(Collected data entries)
....
/-! ## Clean states -/

/-- Settles O45: both ends of `BCRYPT` scrub, the others are the scrub, the error return and the reset. -/
theorem cleanAfterHashScrubErrorReset : Obligations.CleanAfterHashScrubErrorReset := by
  refine ⟨fun s t hexec => ?bcrypt, fun s t hexec => ?scrub,
    fun i s t hunit hexec herr => ((failingCommandIsAllOrNothing.1 i s t hexec herr).1 hunit).1,
    fun s rest hin => ⟨_, step_of_reset hin, hostReset_clean _, rfl, rfl⟩⟩
  case bcrypt =>
    rcases exec_cases hexec with ⟨e, -, rfl⟩ | ⟨-, rfl⟩
    · exact s.scrub_clean
    · exact (s.setDigest (ecbMagic s.derivedSubkeys)).scrub_clean
  case scrub =>
    obtain rfl := Host.Outcome.next.inj ((exec_scrub s).symm.trans hexec)
    exact s.scrub_clean

end Sys2Proof.Machine
end

section
/-!
PROOFS. Block encryption and the digest under zero subkeys (42_blowfish_core.md rule R81, 43_eksblowfish.md rule
R98). Each round is undone by a round of the same words, so encryption is a composition of bijections; two rounds
with swaps are one double round without.
-/

namespace Sys2Proof.Machine

/-! ## Two rounds at a time -/

/-- Rounds `2i` and `2i + 1` with their swaps are the double round `i` without. -/
theorem feistelRound_feistelRound (k : Subkeys) (x : Block) (i : Fin 8) :
    feistelRound k (feistelRound k x ⟨2 * i.val, by omega⟩) ⟨2 * i.val + 1, by omega⟩ = unswappedRounds k x i := rfl

/-- The sixteen rounds in order, by pairs. -/
theorem finRange_sixteen :
    List.finRange 16 =
      (List.finRange 8).flatMap fun i => [⟨2 * i.val, by omega⟩, ⟨2 * i.val + 1, by omega⟩] := by decide

/-- Settles O20: the fold over sixteen rounds is the fold over eight pairs of rounds. -/
theorem encryptBlockWithoutSwaps : Obligations.EncryptBlockWithoutSwaps := by
  intro k x
  have rounds_by_pairs :
      (List.finRange 16).foldl (feistelRound k) x = (List.finRange 8).foldl (unswappedRounds k) x := by
    rw [finRange_sixteen, List.foldl_flatMap]
    simp only [List.foldl_cons, List.foldl_nil, feistelRound_feistelRound]
  simp only [encryptBlock, encryptUnswapped, rounds_by_pairs]

/-! ## Encryption is a bijection -/

/-- The round undone: the new right word is the old left word xored with `P[i]`, and F of it undoes the other xor. -/
def feistelUnround (k : Subkeys) (i : Fin 16) (y : Block) : Block :=
  (y.2 ^^^ k.P[i.val], y.1 ^^^ fFunction k.S y.2)

theorem feistelRound_bijective (k : Subkeys) (i : Fin 16) : Function.Bijective fun x => feistelRound k x i := by
  refine Function.bijective_iff_has_inverse.mpr ⟨feistelUnround k i, fun x => ?_, fun y => ?_⟩
  · simp [feistelRound, feistelUnround]
  · simp [feistelRound, feistelUnround]

theorem foldl_bijective {α β : Type} {f : β → α → β} (hf : ∀ a, Function.Bijective fun b => f b a) (l : List α) :
    Function.Bijective fun b => l.foldl f b := by
  induction l with
  | nil => exact Function.bijective_id
  | cons a l ih => exact ih.comp (hf a)

/-- The last action of the encryption: the sixteenth swap undone, and two words xored in. -/
def whiten (k : Subkeys) (y : Block) : Block := (y.2 ^^^ k.P[17], y.1 ^^^ k.P[16])

theorem encryptBlock_eq_whiten (k : Subkeys) (x : Block) :
    encryptBlock k x = whiten k ((List.finRange 16).foldl (feistelRound k) x) := rfl

theorem whiten_bijective (k : Subkeys) : Function.Bijective (whiten k) := by
  refine Function.bijective_iff_has_inverse.mpr
    ⟨fun z => (z.2 ^^^ k.P[16], z.1 ^^^ k.P[17]), fun y => ?_, fun z => ?_⟩
  · simp [whiten]
  · simp [whiten]

/-- Settles O21: sixteen rounds, each a bijection, then the bijection `whiten`. -/
theorem encryptBlockIsBijective : Obligations.EncryptBlockIsBijective :=
  fun k => (whiten_bijective k).comp (foldl_bijective (feistelRound_bijective k) (List.finRange 16))

/-! ## Worked values -/

/-- Settles O22: the rounds evaluated, and the block `encryptBlock_piSubkeys_zero`. -/
theorem encryptZeroBlockUnderPi : Obligations.EncryptZeroBlockUnderPi :=
  ⟨by decide +kernel, by decide +kernel, by decide +kernel, encryptBlock_piSubkeys_zero⟩

/-- A pass under zero subkeys swaps the words of each block. -/
theorem ecbPass_zeroSubkeys (ct : Vector Block 3) : ecbPass zeroSubkeys ct = ct.map Prod.swap :=
  Vector.map_congr_left fun x _ => encryptBlock_zeroSubkeys x

theorem ecbPass_zeroSubkeys_involutive : Function.Involutive (ecbPass zeroSubkeys) := by
  intro ct
  rw [ecbPass_zeroSubkeys, ecbPass_zeroSubkeys, Vector.map_map, Prod.swap_swap_eq, Vector.map_id]

/-- The text of the magic blocks is the magic text (rule R97). -/
theorem blockBytes_magicBlocks : blockBytes magicBlocks = magic := by decide +kernel

/-- Settles O30: the 64 passes under zero subkeys cancel in pairs. -/
theorem zeroSubkeysSwapHalves : Obligations.ZeroSubkeysSwapHalves := by
  refine ⟨fun l r => encryptBlock_zeroSubkeys (l, r), ?_⟩
  rw [ecbMagic, ecbPass_zeroSubkeys_involutive.iterate_even (by decide), id, blockBytes_magicBlocks]

end Sys2Proof.Machine
end

section
/-!
PROOFS. What the expansion reads (42_blowfish_core.md rules R82, R83, R89). It reads its key through the 72 bytes of
the key stream only, and a data stream of zeros xors nothing in.
-/

namespace Sys2Proof.Machine

/-! ## The key -/

section Keys
variable {m n : Nat} {key : Vector Byte m} {key' : Vector Byte n} {len len' : Nat}

/-- The first 72 bytes of two keys, each repeated cyclically, agree: what phase 1 reads. -/
abbrev SameStream (key : Vector Byte m) (len : Nat) (key' : Vector Byte n) (len' : Nat) : Prop :=
  ∀ j < 72, bufByte key (j % len) = bufByte key' (j % len')

theorem keyStreamWord_congr (h : SameStream key len key' len') {i : Nat} (hi : i < 18) :
    keyStreamWord key len i = keyStreamWord key' len' i := by
  simp only [keyStreamWord]
  rw [h (4 * i) (by omega), h (4 * i + 1) (by omega), h (4 * i + 2) (by omega), h (4 * i + 3) (by omega)]

theorem mixKey_congr (h : SameStream key len key' len') (P : Vector Word 18) :
    mixKey key len P = mixKey key' len' P := by
  ext i hi
  rw [mixKey_getElem, mixKey_getElem, keyStreamWord_congr h hi]

theorem expand_congr (h : SameStream key len key' len') (k : Subkeys) (data : Option (Vector Byte 16)) :
    expand k key len data = expand k key' len' data := by
  have hstart : expandStart k key len = expandStart k key' len' := by
    rw [expandStart, expandStart, mixKey_congr h]
  rw [expand_eq_chainAfter, expand_eq_chainAfter, hstart]

end Keys

/-- Keys that agree below the length have the same stream: no byte from the length on is in it. -/
theorem sameStream_of_agree {n : Nat} {key key' : Vector Byte n} {len : Nat} (hpos : 1 ≤ len) (hle : len ≤ n)
    (h : ∀ j : Fin n, j.val < len → key[j] = key'[j]) : SameStream key len key' len := by
  intro j _
  have hbelow : j % len < len := Nat.mod_lt j hpos
  have hinside : j % len < n := hbelow.trans_le hle
  rw [bufByte_of_lt _ _ hinside, bufByte_of_lt _ _ hinside]
  exact h ⟨j % len, hinside⟩ hbelow

/-- Settles O23: `mixKey_getElem`, and `mixKey_congr` at keys that agree below the length. -/
theorem keyStreamIsCyclicBytes : Obligations.KeyStreamIsCyclicBytes := by
  intro n key klen P hpos hle
  exact ⟨fun i => mixKey_getElem key klen P i i.isLt,
    fun key' hagree => mixKey_congr (sameStream_of_agree hpos hle hagree) P⟩

/-- Settles O26: equal cyclic extensions to 72 bytes are the same stream. -/
theorem expandReadsKeyCyclically : Obligations.ExpandReadsKeyCyclically :=
  fun _ _ _ _ _ _ k data _ _ _ _ hstream => expand_congr hstream k data

/-! ## Data of zeros -/

theorem bufByte_replicate_zero (n j : Nat) : bufByte (Vector.replicate n (0 : Byte)) j = 0 := by
  unfold bufByte
  by_cases hj : j < n <;> simp [hj]

/-- A data stream of zeros gives zero words. -/
theorem streamWord_replicate_zero (n len j : Nat) : (streamWord (Vector.replicate n (0 : Byte)) len j).1 = 0 := by
  simp only [streamWord, bufByte_replicate_zero]
  rfl

/-- The running values of phase 2 without the data position, which an expansion without data does not move. -/
def Chain.forgetPos (c : Chain) : Chain := { c with pos := 0 }

@[simp] theorem Chain.forgetPos_keys (c : Chain) : c.forgetPos.keys = c.keys := rfl

theorem expandStart_forgetPos {n : Nat} (k : Subkeys) (key : Vector Byte n) (klen : Nat) :
    (expandStart k key klen).forgetPos = expandStart k key klen := rfl

theorem mixData_zero_data (c : Chain) : (mixData (some (Vector.replicate 16 0)) c).1 = c.block := by
  simp only [mixData, streamWord_replicate_zero]
  exact Prod.ext BitVec.xor_zero BitVec.xor_zero

/-- With zero data an encryption of phase 2 is the one without data. -/
theorem expandSlot_zero_data (c : Chain) (slot : Slot) :
    expandSlot none c.forgetPos slot = (expandSlot (some (Vector.replicate 16 0)) c slot).forgetPos := by
  simp only [expandSlot, mixData_zero_data, mixData_none, Chain.forgetPos]

theorem chainAfter_zero_data (c : Chain) (t : Nat) :
    chainAfter none c.forgetPos t = (chainAfter (some (Vector.replicate 16 0)) c t).forgetPos :=
  List.foldl_hom Chain.forgetPos expandSlot_zero_data

/-- Rule R89 (a): a zero salt as data is no data. -/
theorem expand_zero_data {n : Nat} (k : Subkeys) (key : Vector Byte n) (klen : Nat) :
    expand k key klen (some (Vector.replicate 16 0)) = expand k key klen none := by
  rw [expand_eq_chainAfter, expand_eq_chainAfter, ← Chain.forgetPos_keys, ← chainAfter_zero_data,
    expandStart_forgetPos]

end Sys2Proof.Machine
end

section
/-!
PROOFS. The commands of the Blowfish unit by their checks (42_blowfish_core.md section 2, 43_eksblowfish.md sections
1 to 3). A command whose checks find no cause has its effect; a cause found is the error return. Then what the
results depend on: the key length cut at 72, the effective inputs of `BCRYPT`, a zero salt.
-/

namespace Sys2Proof.Machine

/-! ## The checks, value by value -/

section Checks
variable {s : State}

theorem keyCause_of_ne_zero (h : s.KEYLEN ≠ 0) : s.keyCause = none := by
  rw [State.keyCause_eq, if_neg (by bv_omega)]

theorem keyCause_of_zero (h : s.KEYLEN = 0) : s.keyCause = some .invalidKey := by
  rw [State.keyCause_eq, if_pos (by bv_omega)]

theorem saltCause_of_sixteen (h : s.SALTLEN = 16) : s.saltCause = none := by
  rw [State.saltCause_eq, if_neg (by bv_omega)]

theorem saltCause_of_ne_sixteen (h : s.SALTLEN ≠ 16) : s.saltCause = some .invalidSalt := by
  rw [State.saltCause_eq, if_pos (by bv_omega)]

theorem saltKeyCause_of_sixteen (h : s.SALTLEN = 16) : s.saltKeyCause = s.keyCause := by
  rw [State.saltKeyCause_eq, if_neg (by bv_omega)]

theorem saltKeyCause_of_ne_sixteen (h : s.SALTLEN ≠ 16) : s.saltKeyCause = some .invalidSalt := by
  rw [State.saltKeyCause_eq, if_pos (by bv_omega)]

theorem setupCause_of_cost_outside (h : s.COST.toNat < 4 ∨ 31 < s.COST.toNat) : s.setupCause = some .invalidCost := by
  rw [State.setupCause_eq, if_pos h]

theorem setupCause_of_cost_inside (hmin : 4 ≤ s.COST.toNat) (hmax : s.COST.toNat ≤ 31) :
    s.setupCause = s.saltKeyCause := by
  rw [State.setupCause_eq, if_neg (by omega)]

/-- `SetupReady` in the words of the registers. -/
theorem setupReady_of_words (hmin : 4 ≤ s.COST.toNat) (hmax : s.COST.toNat ≤ 31) (hsalt : s.SALTLEN = 16)
    (hkey : s.KEYLEN ≠ 0) : s.SetupReady :=
  ⟨hmin, hmax, by bv_omega, by bv_omega⟩

theorem State.SetupReady.saltlen (h : s.SetupReady) : s.SALTLEN = 16 := by
  obtain ⟨-, -, hsalt, -⟩ := h
  bv_omega

theorem State.SetupReady.keylen (h : s.SetupReady) : s.KEYLEN ≠ 0 := by
  obtain ⟨-, -, -, hkey⟩ := h
  bv_omega

end Checks

/-! ## The commands that pass their checks -/

section Passed
variable {s : State}

/-- A command whose checks find no cause has its effect and clears `ERR` (60_exceptions.md rule R117). -/
theorem exec_of_causeOf_none {i : Instr} (h : causeOf i s = none) : exec i s = .next (effectOf i s).succeed := by
  rw [exec_eq_complete, h, complete_none]

theorem exec_expandkey_of_valid (hsalt : s.SALTLEN = 16) (hkey : s.KEYLEN ≠ 0) :
    exec .expandkey s = .next (s.setSubkeys (expand s.subkeys s.KEY s.klen (some s.SALT))).succeed :=
  exec_of_causeOf_none ((saltKeyCause_of_sixteen hsalt).trans (keyCause_of_ne_zero hkey))

theorem exec_expandstateK_of_valid (hkey : s.KEYLEN ≠ 0) :
    exec .expandstateK s = .next (s.setSubkeys (expand s.subkeys s.KEY s.klen none)).succeed :=
  exec_of_causeOf_none (keyCause_of_ne_zero hkey)

theorem exec_expandstateS_of_valid (hsalt : s.SALTLEN = 16) :
    exec .expandstateS s = .next (s.setSubkeys (expand s.subkeys s.SALT 16 none)).succeed :=
  exec_of_causeOf_none (saltCause_of_sixteen hsalt)

theorem exec_ekssetup_of_ready (h : s.SetupReady) :
    exec .ekssetup s = .next (s.setSubkeys s.derivedSubkeys).succeed :=
  exec_of_causeOf_none (s.setupCause_eq_none.mpr h)

theorem exec_ecbmagic (s : State) : exec .ecbmagic s = .next (s.setDigest (ecbMagic s.subkeys)).succeed :=
  exec_of_causeOf_none rfl

theorem exec_bcrypt_of_ready (h : s.SetupReady) :
    exec .bcrypt s = .next (s.setDigest (ecbMagic s.derivedSubkeys)).scrub.succeed :=
  exec_of_causeOf_none (s.setupCause_eq_none.mpr h)

end Passed

/-! ## The errors -/

/-- The error return of a command of the Blowfish unit: the scrub and the error's code (60_exceptions.md rule
R113). -/
theorem exec_of_blowfish_cause {i : Instr} {s : State} {e : ErrorKind} (hunit : unitOf i = .blowfish)
    (h : causeOf i s = some e) : exec i s = .next { s.scrub with ERR := e.code } := by
  rw [exec_of_causeOf h, hunit, State.raise_blowfish, State.setErr]

/-- The errors of the composite commands in their order: cost, salt, key (43_eksblowfish.md rules R96 and R100). -/
theorem exec_setup_errors {i : Instr} (hi : i = .ekssetup ∨ i = .bcrypt) (s : State) :
    (s.COST.toNat < 4 ∨ 31 < s.COST.toNat → exec i s = .next { s.scrub with ERR := 1 }) ∧
      (4 ≤ s.COST.toNat → s.COST.toNat ≤ 31 → s.SALTLEN ≠ 16 → exec i s = .next { s.scrub with ERR := 2 }) ∧
      (4 ≤ s.COST.toNat → s.COST.toNat ≤ 31 → s.SALTLEN = 16 → s.KEYLEN = 0 →
        exec i s = .next { s.scrub with ERR := 3 }) := by
  have hunit : unitOf i = .blowfish := by rcases hi with rfl | rfl <;> rfl
  have hcause : causeOf i s = s.setupCause := by rcases hi with rfl | rfl <;> rfl
  refine ⟨fun hcost => ?cost, fun hmin hmax hsalt => ?salt, fun hmin hmax hsalt hkey => ?key⟩
  case cost => exact exec_of_blowfish_cause hunit (hcause.trans (setupCause_of_cost_outside hcost))
  case salt =>
    apply exec_of_blowfish_cause hunit (e := .invalidSalt)
    rw [hcause, setupCause_of_cost_inside hmin hmax, saltKeyCause_of_ne_sixteen hsalt]
  case key =>
    apply exec_of_blowfish_cause hunit (e := .invalidKey)
    rw [hcause, setupCause_of_cost_inside hmin hmax, saltKeyCause_of_sixteen hsalt, keyCause_of_zero hkey]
....
__ACTION ITEM__. Reproduce the lines of the entries above from the one with "(4 ≤ s.COST.toNat → s.COST.toNat ≤ 31 → s.SALTLEN ≠" to the one with "case key =>", both included, exactly and without any other line.

__SOLUTION__.
      (4 ≤ s.COST.toNat → s.COST.toNat ≤ 31 → s.SALTLEN ≠ 16 → exec i s = .next { s.scrub with ERR := 2 }) ∧
      (4 ≤ s.COST.toNat → s.COST.toNat ≤ 31 → s.SALTLEN = 16 → s.KEYLEN = 0 →
        exec i s = .next { s.scrub with ERR := 3 }) := by
  have hunit : unitOf i = .blowfish := by rcases hi with rfl | rfl <;> rfl
  have hcause : causeOf i s = s.setupCause := by rcases hi with rfl | rfl <;> rfl
  refine ⟨fun hcost => ?cost, fun hmin hmax hsalt => ?salt, fun hmin hmax hsalt hkey => ?key⟩
  case cost => exact exec_of_blowfish_cause hunit (hcause.trans (setupCause_of_cost_outside hcost))
  case salt =>
    apply exec_of_blowfish_cause hunit (e := .invalidSalt)
    rw [hcause, setupCause_of_cost_inside hmin hmax, saltKeyCause_of_ne_sixteen hsalt]
  case key =>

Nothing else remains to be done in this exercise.